> What is being asked
Transcribe, word for word and without additions, each line below from the one containing "(∀ (s : State) (table" through the one containing "(index.toNat ≤ 16 → 1 < table.toNat →", both ends included.

Dataset records
%%
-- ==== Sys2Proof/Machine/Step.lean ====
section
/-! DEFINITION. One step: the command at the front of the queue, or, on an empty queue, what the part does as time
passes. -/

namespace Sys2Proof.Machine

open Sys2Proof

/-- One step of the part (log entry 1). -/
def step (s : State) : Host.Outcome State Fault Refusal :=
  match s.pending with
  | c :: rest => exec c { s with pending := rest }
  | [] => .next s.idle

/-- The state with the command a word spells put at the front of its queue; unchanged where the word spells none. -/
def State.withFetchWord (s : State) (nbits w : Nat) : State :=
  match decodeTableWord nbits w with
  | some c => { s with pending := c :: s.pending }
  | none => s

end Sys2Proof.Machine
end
%%
%%
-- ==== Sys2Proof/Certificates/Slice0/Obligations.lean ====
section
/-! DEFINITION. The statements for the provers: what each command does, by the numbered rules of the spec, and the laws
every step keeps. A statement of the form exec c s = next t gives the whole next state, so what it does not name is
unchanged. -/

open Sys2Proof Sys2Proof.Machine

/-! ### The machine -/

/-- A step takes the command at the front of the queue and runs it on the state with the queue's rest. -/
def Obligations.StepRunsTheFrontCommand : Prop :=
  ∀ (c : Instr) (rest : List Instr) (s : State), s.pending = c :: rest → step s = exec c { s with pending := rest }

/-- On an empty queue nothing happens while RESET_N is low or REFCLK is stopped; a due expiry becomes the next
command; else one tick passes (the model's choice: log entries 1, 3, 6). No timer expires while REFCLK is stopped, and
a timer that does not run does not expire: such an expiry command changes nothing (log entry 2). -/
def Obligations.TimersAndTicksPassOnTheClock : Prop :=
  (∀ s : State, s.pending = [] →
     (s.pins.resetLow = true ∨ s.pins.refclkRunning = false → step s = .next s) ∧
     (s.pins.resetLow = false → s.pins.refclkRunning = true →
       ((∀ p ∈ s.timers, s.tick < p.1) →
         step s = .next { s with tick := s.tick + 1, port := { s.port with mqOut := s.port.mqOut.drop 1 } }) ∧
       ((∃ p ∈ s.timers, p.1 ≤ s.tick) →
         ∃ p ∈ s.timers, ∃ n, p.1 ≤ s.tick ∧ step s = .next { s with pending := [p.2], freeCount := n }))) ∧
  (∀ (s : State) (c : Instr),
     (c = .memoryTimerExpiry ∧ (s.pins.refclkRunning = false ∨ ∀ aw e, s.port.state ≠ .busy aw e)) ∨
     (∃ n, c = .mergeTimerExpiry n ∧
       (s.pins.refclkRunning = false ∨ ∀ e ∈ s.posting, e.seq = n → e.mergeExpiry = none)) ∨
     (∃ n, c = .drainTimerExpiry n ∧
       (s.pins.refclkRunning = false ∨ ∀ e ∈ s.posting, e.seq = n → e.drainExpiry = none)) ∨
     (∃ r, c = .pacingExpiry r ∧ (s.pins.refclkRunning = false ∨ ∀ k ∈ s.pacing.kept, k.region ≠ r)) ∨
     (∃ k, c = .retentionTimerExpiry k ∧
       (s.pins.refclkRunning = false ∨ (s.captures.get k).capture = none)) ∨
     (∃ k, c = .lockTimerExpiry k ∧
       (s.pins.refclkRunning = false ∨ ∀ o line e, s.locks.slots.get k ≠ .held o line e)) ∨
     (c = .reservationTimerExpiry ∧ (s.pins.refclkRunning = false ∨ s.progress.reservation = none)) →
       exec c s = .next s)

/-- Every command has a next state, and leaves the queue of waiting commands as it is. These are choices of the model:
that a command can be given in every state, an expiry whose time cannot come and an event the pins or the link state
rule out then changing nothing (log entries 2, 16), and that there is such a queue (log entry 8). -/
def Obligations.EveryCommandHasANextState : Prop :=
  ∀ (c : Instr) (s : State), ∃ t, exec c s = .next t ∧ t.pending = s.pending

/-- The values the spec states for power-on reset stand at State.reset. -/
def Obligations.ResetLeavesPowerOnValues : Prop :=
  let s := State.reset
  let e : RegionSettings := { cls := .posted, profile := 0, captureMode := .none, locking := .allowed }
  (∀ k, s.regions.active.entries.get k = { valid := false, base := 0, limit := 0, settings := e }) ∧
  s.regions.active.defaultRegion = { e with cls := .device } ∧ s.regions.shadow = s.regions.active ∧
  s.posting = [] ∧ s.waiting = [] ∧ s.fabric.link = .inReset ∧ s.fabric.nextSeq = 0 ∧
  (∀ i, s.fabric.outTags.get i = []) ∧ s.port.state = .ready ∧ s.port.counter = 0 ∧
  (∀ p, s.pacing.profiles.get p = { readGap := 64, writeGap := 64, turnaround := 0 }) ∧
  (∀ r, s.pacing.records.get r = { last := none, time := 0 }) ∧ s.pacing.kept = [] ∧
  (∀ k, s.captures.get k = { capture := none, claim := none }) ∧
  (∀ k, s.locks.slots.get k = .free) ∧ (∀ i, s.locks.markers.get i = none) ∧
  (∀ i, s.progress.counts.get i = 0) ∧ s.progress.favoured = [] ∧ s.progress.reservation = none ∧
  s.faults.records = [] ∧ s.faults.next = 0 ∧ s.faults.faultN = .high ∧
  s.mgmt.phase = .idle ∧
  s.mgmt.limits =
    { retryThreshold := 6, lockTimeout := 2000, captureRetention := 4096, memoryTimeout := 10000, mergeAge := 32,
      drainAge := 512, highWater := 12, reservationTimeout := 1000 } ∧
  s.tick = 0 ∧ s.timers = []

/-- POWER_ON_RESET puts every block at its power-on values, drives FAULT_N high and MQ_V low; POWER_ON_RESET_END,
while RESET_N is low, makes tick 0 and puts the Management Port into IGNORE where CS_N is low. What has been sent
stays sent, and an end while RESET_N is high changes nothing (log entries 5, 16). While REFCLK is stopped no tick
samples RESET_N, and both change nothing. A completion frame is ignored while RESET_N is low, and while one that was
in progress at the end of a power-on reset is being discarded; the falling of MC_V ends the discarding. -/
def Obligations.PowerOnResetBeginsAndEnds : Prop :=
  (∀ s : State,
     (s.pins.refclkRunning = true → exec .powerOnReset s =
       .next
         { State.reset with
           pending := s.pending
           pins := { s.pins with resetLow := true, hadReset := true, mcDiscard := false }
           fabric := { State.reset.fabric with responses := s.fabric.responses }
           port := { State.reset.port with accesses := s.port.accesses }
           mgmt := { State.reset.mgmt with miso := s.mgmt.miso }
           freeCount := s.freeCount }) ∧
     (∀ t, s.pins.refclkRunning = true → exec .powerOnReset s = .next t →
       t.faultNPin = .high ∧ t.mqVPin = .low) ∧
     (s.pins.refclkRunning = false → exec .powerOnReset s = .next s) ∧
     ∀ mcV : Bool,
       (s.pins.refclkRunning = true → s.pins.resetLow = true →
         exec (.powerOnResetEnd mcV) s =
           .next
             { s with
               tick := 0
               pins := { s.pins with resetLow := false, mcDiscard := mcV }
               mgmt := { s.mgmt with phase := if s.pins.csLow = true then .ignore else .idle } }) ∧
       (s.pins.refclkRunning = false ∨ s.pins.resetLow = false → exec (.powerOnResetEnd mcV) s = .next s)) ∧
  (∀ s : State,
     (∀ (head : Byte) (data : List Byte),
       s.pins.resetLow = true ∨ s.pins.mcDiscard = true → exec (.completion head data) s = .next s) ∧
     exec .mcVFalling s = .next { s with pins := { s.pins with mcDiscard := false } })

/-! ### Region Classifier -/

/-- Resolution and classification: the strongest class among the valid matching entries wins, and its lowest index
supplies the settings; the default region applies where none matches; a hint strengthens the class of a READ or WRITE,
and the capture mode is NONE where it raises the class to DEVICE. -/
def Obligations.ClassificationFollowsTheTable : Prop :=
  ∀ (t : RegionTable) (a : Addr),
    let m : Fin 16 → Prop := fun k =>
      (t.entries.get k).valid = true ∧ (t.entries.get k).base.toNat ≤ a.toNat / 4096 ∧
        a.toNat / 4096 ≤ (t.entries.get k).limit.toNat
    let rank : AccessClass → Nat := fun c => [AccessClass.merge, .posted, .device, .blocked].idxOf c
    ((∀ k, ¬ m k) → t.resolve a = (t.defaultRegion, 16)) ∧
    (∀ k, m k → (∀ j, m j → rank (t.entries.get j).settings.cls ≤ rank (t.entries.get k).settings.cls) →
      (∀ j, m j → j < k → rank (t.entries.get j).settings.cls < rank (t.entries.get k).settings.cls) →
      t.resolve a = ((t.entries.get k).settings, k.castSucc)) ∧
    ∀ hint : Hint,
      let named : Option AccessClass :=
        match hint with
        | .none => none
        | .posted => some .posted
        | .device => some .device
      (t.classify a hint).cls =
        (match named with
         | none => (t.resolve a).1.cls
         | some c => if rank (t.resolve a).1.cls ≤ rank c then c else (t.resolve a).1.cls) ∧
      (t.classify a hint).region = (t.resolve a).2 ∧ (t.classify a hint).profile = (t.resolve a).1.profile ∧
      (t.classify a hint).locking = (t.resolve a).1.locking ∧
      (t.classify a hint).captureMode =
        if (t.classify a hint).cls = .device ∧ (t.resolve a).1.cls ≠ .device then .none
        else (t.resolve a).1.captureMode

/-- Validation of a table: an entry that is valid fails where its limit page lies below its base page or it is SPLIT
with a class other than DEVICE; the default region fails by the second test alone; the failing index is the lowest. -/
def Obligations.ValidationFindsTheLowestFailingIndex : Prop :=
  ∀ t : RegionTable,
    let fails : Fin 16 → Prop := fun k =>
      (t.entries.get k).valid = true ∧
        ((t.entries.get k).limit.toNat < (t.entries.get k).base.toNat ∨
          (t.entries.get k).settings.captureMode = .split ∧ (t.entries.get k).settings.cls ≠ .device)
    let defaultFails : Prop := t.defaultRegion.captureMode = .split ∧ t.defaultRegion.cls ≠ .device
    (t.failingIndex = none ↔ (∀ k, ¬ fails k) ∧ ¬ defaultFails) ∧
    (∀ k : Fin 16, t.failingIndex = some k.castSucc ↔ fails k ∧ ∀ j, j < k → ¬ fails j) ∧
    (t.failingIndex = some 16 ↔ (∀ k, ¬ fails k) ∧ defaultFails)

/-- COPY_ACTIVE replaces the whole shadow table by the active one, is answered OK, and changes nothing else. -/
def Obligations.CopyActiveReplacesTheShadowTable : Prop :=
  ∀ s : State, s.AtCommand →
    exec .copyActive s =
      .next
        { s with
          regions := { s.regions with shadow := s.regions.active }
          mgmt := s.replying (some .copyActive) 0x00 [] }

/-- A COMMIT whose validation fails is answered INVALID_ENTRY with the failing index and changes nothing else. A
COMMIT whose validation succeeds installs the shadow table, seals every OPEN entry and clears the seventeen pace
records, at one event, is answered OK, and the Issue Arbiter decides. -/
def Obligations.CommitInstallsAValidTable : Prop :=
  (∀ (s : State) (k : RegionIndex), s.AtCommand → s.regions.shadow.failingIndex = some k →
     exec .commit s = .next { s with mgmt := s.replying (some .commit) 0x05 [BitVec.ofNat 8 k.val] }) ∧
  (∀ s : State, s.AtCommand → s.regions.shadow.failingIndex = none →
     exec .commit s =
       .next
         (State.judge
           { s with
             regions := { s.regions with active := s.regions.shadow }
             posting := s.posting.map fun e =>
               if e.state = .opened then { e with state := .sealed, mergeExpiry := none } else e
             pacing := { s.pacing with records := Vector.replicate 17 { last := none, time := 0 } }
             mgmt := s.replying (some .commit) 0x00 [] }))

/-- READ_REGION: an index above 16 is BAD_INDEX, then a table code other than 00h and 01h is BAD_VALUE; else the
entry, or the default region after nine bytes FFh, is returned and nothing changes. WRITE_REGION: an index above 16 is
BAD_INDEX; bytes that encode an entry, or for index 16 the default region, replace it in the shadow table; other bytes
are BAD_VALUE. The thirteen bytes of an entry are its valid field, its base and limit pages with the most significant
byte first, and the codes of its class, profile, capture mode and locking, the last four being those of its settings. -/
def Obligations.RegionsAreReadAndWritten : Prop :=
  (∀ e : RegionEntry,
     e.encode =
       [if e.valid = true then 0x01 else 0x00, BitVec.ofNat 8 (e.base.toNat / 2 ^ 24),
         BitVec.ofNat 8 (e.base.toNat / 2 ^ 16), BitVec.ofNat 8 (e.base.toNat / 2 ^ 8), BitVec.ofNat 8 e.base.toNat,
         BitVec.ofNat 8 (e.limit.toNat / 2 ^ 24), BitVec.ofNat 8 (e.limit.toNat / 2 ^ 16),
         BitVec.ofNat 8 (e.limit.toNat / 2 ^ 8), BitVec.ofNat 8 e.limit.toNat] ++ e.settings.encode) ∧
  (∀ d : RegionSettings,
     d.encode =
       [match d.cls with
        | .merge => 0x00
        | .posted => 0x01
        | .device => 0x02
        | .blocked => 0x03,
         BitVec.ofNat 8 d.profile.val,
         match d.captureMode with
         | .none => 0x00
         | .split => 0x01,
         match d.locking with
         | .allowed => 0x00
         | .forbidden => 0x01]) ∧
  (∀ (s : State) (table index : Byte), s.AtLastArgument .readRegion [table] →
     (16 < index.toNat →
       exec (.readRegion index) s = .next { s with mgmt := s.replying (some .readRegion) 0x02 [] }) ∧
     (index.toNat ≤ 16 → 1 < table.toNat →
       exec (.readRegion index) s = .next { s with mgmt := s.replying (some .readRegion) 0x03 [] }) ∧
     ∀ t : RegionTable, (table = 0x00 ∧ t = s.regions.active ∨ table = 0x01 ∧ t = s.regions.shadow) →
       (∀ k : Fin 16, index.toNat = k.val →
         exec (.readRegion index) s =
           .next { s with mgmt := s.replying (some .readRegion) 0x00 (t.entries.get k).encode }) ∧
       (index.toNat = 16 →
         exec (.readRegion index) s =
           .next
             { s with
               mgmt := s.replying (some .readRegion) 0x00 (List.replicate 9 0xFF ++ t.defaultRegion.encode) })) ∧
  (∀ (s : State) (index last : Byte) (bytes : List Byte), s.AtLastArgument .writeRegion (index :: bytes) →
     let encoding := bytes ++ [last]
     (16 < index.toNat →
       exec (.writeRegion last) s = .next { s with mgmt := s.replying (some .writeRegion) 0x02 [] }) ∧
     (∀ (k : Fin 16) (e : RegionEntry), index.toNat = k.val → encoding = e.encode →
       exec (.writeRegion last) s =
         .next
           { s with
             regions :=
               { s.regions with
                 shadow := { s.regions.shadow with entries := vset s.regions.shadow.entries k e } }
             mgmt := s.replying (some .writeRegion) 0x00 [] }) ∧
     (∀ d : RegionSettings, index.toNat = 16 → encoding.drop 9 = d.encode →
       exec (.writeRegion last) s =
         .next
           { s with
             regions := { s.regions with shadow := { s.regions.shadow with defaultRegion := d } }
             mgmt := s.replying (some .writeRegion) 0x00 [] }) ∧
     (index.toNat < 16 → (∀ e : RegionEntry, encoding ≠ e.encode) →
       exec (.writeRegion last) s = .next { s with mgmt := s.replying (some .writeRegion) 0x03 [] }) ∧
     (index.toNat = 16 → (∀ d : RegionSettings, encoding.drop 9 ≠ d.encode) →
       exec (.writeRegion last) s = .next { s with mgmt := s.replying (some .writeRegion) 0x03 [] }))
%%
> Result
  (∀ (s : State) (table index : Byte), s.AtLastArgument .readRegion [table] →
     (16 < index.toNat →
       exec (.readRegion index) s = .next { s with mgmt := s.replying (some .readRegion) 0x02 [] }) ∧
     (index.toNat ≤ 16 → 1 < table.toNat →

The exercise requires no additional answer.